### Data provided

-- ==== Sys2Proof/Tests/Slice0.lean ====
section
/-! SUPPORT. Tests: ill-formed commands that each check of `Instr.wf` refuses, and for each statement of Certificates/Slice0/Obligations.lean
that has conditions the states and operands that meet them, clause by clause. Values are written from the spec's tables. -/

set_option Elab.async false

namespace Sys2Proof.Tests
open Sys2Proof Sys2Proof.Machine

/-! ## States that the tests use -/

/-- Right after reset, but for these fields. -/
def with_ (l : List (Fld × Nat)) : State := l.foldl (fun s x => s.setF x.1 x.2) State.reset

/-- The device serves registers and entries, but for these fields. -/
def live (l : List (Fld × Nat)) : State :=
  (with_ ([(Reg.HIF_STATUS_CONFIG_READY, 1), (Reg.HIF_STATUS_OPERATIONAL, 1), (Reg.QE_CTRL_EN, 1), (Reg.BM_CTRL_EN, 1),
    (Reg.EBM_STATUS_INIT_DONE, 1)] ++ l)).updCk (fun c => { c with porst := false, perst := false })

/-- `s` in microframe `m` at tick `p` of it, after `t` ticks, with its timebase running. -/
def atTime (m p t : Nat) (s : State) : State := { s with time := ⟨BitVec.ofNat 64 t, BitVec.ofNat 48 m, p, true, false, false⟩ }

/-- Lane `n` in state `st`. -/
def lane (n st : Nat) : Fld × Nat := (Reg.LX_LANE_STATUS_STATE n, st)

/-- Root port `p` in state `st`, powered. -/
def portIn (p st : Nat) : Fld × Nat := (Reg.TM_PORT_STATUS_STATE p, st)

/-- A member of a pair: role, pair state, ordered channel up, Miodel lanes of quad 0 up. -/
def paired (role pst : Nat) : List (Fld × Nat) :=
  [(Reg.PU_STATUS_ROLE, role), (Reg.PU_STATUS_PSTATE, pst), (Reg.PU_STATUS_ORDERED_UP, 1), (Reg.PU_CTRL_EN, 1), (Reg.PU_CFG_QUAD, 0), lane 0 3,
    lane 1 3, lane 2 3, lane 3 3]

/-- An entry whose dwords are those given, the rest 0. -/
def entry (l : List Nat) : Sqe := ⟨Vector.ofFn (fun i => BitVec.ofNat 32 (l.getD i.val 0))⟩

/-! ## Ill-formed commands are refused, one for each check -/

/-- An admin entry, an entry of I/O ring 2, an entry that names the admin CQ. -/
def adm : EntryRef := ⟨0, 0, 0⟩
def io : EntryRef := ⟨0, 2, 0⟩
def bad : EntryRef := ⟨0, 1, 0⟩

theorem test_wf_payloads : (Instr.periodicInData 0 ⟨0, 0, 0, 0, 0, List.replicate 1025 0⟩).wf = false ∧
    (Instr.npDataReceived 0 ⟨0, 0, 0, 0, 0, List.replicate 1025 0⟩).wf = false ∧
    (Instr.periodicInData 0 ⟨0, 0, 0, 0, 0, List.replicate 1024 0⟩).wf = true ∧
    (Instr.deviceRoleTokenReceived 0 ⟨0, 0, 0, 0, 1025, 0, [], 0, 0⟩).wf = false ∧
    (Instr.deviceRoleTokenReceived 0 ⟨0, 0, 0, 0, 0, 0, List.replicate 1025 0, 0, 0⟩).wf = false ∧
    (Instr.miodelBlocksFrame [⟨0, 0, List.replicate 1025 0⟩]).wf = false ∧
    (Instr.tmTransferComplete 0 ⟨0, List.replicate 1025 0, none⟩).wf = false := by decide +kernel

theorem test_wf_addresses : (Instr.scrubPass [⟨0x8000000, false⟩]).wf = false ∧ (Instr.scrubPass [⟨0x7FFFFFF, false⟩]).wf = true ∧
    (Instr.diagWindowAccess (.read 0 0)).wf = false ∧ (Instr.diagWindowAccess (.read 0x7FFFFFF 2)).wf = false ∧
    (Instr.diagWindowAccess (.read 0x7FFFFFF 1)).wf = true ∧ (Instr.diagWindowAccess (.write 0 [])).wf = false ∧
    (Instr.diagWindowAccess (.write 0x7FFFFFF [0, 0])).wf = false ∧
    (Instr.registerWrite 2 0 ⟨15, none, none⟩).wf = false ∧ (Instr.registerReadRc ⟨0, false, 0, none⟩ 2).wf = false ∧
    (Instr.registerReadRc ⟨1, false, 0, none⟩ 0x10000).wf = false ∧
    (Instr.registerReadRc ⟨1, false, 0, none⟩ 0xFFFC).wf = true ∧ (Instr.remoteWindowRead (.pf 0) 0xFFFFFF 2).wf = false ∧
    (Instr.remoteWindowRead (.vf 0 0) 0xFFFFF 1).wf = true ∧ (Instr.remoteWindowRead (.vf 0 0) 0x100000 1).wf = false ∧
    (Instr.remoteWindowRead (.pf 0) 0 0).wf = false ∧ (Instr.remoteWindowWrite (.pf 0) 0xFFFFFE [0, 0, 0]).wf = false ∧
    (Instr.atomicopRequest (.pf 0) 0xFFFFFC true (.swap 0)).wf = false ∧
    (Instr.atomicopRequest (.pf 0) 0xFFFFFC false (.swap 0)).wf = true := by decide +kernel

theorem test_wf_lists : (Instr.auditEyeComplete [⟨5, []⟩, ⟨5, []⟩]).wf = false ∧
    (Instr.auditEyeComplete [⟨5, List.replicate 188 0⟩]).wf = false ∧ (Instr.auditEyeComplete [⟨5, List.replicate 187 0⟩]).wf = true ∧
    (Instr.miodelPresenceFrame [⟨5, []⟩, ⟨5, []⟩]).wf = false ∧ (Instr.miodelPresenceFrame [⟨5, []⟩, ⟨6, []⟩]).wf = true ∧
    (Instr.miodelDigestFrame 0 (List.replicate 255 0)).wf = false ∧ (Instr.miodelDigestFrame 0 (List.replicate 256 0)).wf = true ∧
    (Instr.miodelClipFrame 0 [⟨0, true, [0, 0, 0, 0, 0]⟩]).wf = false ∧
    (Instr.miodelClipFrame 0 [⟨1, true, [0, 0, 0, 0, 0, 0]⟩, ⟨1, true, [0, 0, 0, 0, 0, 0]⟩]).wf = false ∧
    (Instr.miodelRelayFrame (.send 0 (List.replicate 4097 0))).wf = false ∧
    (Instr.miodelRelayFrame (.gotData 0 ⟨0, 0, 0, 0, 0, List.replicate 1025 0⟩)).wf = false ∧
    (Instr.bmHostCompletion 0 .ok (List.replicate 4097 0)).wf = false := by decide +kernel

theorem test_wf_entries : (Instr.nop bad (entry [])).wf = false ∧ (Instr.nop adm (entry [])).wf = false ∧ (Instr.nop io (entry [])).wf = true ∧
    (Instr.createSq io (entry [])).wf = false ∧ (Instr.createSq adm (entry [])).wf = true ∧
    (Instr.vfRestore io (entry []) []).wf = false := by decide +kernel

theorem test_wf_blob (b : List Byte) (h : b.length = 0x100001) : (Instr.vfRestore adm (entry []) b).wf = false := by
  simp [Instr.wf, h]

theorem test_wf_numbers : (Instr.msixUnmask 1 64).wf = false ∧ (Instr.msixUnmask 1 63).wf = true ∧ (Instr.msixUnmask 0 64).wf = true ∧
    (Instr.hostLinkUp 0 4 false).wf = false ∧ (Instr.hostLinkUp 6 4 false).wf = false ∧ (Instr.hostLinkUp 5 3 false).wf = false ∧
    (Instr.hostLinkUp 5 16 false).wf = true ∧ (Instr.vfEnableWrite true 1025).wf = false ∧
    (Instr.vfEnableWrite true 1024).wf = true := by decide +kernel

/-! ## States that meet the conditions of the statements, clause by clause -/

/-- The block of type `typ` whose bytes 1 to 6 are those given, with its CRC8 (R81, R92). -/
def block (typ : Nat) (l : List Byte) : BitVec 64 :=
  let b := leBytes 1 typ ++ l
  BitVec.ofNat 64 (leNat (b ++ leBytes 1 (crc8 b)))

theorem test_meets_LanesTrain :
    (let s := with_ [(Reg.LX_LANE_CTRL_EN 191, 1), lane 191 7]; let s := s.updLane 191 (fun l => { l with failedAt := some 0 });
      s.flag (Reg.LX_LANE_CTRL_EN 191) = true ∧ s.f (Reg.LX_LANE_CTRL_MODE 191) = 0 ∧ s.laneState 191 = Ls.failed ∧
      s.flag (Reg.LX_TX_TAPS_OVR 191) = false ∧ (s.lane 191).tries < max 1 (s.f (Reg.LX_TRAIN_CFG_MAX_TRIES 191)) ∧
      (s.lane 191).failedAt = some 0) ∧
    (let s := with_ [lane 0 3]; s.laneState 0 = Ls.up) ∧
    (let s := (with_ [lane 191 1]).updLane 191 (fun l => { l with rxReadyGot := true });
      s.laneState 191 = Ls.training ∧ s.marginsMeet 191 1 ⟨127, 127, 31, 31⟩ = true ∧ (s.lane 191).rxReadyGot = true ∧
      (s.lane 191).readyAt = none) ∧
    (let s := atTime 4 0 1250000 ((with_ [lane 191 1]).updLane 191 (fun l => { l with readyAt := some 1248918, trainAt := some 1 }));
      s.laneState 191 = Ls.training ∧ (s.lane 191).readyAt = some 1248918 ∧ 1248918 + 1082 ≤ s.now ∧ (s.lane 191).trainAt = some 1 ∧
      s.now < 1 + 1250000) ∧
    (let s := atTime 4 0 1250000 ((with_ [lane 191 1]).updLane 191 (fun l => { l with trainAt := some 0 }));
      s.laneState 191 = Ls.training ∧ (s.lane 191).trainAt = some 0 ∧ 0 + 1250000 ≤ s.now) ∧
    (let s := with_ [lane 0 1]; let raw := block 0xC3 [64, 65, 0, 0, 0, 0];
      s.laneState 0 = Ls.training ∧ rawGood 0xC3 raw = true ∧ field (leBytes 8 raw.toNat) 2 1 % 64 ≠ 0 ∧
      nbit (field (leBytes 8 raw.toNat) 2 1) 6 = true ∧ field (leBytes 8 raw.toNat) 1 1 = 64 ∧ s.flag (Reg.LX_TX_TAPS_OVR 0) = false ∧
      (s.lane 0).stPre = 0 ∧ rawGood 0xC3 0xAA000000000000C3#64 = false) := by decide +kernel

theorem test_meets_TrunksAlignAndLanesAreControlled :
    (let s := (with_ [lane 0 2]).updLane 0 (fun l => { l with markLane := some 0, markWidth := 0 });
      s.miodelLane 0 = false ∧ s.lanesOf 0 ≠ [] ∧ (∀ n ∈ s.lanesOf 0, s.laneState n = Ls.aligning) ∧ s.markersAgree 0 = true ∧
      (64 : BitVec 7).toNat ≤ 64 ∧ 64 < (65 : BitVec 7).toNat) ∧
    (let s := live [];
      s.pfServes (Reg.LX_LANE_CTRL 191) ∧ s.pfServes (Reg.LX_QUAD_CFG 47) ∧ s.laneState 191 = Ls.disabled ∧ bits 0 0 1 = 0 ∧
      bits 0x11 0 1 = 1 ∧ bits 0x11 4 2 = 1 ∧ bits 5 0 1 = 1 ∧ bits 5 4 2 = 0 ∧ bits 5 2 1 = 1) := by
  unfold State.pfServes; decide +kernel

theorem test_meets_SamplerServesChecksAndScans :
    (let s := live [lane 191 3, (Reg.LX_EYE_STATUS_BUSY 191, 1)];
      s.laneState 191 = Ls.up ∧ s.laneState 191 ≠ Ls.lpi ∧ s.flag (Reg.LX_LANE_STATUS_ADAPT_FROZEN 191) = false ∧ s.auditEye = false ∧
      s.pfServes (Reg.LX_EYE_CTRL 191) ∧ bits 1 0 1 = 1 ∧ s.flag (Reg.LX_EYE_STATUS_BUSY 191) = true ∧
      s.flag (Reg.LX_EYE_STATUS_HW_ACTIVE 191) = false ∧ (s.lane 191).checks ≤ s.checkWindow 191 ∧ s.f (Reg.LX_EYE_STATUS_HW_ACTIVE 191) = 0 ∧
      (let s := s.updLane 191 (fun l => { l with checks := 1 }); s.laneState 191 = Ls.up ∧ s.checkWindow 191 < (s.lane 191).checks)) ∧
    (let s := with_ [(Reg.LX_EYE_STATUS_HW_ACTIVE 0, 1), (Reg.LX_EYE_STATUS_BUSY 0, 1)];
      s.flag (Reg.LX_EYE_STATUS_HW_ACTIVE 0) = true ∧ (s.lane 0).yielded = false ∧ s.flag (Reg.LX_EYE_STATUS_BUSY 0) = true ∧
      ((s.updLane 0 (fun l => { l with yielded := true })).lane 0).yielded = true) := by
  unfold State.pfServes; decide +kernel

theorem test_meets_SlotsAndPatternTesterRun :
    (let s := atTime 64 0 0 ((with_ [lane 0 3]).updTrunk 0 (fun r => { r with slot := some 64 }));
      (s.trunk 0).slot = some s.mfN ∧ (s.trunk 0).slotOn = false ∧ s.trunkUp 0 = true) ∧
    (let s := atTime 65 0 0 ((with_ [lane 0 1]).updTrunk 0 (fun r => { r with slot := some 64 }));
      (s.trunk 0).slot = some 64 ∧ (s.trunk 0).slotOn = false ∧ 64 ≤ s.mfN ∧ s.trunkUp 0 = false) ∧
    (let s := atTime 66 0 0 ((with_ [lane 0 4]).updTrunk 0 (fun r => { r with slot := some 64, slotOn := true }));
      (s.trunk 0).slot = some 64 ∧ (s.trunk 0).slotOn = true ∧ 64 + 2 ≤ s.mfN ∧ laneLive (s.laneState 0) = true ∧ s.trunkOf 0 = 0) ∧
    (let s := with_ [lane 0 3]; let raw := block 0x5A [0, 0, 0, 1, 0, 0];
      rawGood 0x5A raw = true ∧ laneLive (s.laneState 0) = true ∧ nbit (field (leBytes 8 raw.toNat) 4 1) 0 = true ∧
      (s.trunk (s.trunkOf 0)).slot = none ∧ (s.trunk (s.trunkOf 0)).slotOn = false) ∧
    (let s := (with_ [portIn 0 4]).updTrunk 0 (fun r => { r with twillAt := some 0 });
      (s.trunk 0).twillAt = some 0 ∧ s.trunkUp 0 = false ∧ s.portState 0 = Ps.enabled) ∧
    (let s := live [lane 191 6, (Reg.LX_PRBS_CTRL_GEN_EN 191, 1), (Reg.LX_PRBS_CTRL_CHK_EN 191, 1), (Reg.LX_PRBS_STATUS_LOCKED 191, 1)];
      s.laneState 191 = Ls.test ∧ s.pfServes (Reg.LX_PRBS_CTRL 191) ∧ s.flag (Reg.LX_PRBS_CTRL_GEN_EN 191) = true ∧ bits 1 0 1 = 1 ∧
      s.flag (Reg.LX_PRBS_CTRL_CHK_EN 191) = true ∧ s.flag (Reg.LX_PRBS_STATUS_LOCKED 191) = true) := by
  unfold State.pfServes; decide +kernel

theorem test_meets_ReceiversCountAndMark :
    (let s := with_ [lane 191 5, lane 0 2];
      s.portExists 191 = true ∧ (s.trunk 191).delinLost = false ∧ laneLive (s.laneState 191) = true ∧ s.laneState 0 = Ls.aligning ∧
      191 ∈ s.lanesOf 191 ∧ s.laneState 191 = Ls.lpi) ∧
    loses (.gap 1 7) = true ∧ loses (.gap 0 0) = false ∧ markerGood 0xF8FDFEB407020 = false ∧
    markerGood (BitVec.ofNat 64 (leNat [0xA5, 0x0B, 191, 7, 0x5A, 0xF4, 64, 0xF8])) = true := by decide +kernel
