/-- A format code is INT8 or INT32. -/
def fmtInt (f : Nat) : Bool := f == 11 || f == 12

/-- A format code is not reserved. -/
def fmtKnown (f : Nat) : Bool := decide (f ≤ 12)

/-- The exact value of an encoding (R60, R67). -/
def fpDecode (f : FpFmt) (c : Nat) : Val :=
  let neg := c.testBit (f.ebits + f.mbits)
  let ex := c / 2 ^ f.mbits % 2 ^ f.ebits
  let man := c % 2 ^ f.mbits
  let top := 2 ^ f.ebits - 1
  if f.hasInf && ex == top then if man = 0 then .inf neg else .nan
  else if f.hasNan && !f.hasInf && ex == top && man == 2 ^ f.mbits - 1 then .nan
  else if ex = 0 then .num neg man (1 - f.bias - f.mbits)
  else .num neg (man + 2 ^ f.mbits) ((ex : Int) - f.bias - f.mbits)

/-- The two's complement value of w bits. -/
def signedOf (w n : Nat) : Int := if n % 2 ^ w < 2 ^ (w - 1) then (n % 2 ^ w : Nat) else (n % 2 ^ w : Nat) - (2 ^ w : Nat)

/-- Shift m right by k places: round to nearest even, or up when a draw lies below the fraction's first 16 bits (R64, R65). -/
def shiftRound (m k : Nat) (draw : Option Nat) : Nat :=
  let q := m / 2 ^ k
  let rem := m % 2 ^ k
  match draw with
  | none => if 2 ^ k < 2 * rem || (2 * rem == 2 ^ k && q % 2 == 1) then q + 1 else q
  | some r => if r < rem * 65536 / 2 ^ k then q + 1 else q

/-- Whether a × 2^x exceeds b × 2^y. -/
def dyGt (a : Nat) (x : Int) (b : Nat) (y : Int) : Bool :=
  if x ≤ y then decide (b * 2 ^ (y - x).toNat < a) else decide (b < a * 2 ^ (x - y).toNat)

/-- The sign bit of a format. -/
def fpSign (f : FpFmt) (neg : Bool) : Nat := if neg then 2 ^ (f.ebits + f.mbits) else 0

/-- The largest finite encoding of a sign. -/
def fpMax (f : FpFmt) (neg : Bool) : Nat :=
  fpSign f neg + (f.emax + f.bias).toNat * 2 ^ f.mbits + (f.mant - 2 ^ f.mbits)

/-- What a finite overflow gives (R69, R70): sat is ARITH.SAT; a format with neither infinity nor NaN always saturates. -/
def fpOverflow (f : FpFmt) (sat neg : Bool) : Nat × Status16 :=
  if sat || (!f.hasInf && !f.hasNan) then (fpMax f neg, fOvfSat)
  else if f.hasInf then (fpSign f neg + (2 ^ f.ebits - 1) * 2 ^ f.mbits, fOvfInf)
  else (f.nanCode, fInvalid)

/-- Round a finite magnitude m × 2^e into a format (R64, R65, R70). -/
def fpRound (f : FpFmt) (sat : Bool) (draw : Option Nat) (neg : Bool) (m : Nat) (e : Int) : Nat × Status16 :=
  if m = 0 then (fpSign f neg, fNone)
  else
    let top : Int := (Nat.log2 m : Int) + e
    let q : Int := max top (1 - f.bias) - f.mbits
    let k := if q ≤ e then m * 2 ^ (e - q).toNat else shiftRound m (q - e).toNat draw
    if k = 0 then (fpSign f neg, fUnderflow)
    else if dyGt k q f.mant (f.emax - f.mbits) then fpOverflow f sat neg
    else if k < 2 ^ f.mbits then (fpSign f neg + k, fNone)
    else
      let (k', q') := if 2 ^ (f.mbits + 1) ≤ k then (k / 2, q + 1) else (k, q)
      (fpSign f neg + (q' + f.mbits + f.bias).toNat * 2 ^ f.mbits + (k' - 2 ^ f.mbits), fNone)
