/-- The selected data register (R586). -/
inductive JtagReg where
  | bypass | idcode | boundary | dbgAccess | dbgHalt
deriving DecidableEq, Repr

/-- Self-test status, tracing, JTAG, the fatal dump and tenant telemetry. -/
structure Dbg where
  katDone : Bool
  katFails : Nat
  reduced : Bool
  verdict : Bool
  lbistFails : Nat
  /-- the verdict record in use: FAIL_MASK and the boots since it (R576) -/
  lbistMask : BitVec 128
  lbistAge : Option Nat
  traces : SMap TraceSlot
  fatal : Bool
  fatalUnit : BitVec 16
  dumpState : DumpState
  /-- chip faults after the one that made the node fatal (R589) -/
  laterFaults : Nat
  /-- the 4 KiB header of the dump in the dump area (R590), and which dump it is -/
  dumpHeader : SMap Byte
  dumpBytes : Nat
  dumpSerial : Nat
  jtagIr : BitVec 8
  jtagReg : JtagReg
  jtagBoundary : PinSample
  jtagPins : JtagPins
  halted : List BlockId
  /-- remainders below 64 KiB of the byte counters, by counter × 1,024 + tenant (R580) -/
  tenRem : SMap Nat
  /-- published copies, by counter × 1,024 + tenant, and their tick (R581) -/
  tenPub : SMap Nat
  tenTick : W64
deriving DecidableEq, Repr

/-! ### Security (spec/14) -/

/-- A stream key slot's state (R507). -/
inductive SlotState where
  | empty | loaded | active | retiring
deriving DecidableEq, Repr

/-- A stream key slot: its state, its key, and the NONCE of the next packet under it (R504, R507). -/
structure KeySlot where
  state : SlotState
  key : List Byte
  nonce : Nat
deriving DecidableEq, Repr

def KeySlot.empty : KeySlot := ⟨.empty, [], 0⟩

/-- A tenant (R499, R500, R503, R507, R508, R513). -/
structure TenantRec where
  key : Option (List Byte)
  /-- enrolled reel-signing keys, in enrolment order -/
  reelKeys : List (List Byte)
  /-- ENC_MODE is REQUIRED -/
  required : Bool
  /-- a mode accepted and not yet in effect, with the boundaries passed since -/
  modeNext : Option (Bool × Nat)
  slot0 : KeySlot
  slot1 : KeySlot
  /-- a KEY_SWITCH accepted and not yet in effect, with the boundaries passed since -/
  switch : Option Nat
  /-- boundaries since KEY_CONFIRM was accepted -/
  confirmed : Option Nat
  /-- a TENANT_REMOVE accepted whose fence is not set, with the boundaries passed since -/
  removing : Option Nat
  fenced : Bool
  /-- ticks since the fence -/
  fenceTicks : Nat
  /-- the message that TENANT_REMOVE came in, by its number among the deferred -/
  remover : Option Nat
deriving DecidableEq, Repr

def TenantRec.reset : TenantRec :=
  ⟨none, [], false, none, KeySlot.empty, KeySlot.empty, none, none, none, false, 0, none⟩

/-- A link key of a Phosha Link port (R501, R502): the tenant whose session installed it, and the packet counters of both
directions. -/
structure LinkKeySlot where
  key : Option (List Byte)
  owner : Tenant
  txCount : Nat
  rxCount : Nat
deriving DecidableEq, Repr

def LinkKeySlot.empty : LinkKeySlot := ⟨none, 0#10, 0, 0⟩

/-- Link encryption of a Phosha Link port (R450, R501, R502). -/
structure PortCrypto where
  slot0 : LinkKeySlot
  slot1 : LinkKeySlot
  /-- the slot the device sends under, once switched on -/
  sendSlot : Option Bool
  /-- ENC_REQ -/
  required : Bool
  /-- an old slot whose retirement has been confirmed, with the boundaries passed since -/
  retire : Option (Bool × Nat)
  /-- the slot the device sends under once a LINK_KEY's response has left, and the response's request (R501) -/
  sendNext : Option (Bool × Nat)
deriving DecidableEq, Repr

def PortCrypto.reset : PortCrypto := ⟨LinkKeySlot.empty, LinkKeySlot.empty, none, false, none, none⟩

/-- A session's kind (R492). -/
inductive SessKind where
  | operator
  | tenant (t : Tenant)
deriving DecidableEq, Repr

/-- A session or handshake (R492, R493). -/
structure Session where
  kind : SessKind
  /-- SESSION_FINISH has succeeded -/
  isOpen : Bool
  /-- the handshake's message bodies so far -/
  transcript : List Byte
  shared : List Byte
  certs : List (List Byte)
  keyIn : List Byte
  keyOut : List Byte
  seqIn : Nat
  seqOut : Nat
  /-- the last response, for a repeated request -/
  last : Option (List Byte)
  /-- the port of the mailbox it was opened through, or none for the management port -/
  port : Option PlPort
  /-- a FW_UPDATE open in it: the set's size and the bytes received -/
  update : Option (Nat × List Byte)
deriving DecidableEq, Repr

### What you are asked to do
The word "where" appears in some lines of the records. Please work out how many and reply with that number only.

### Task response
9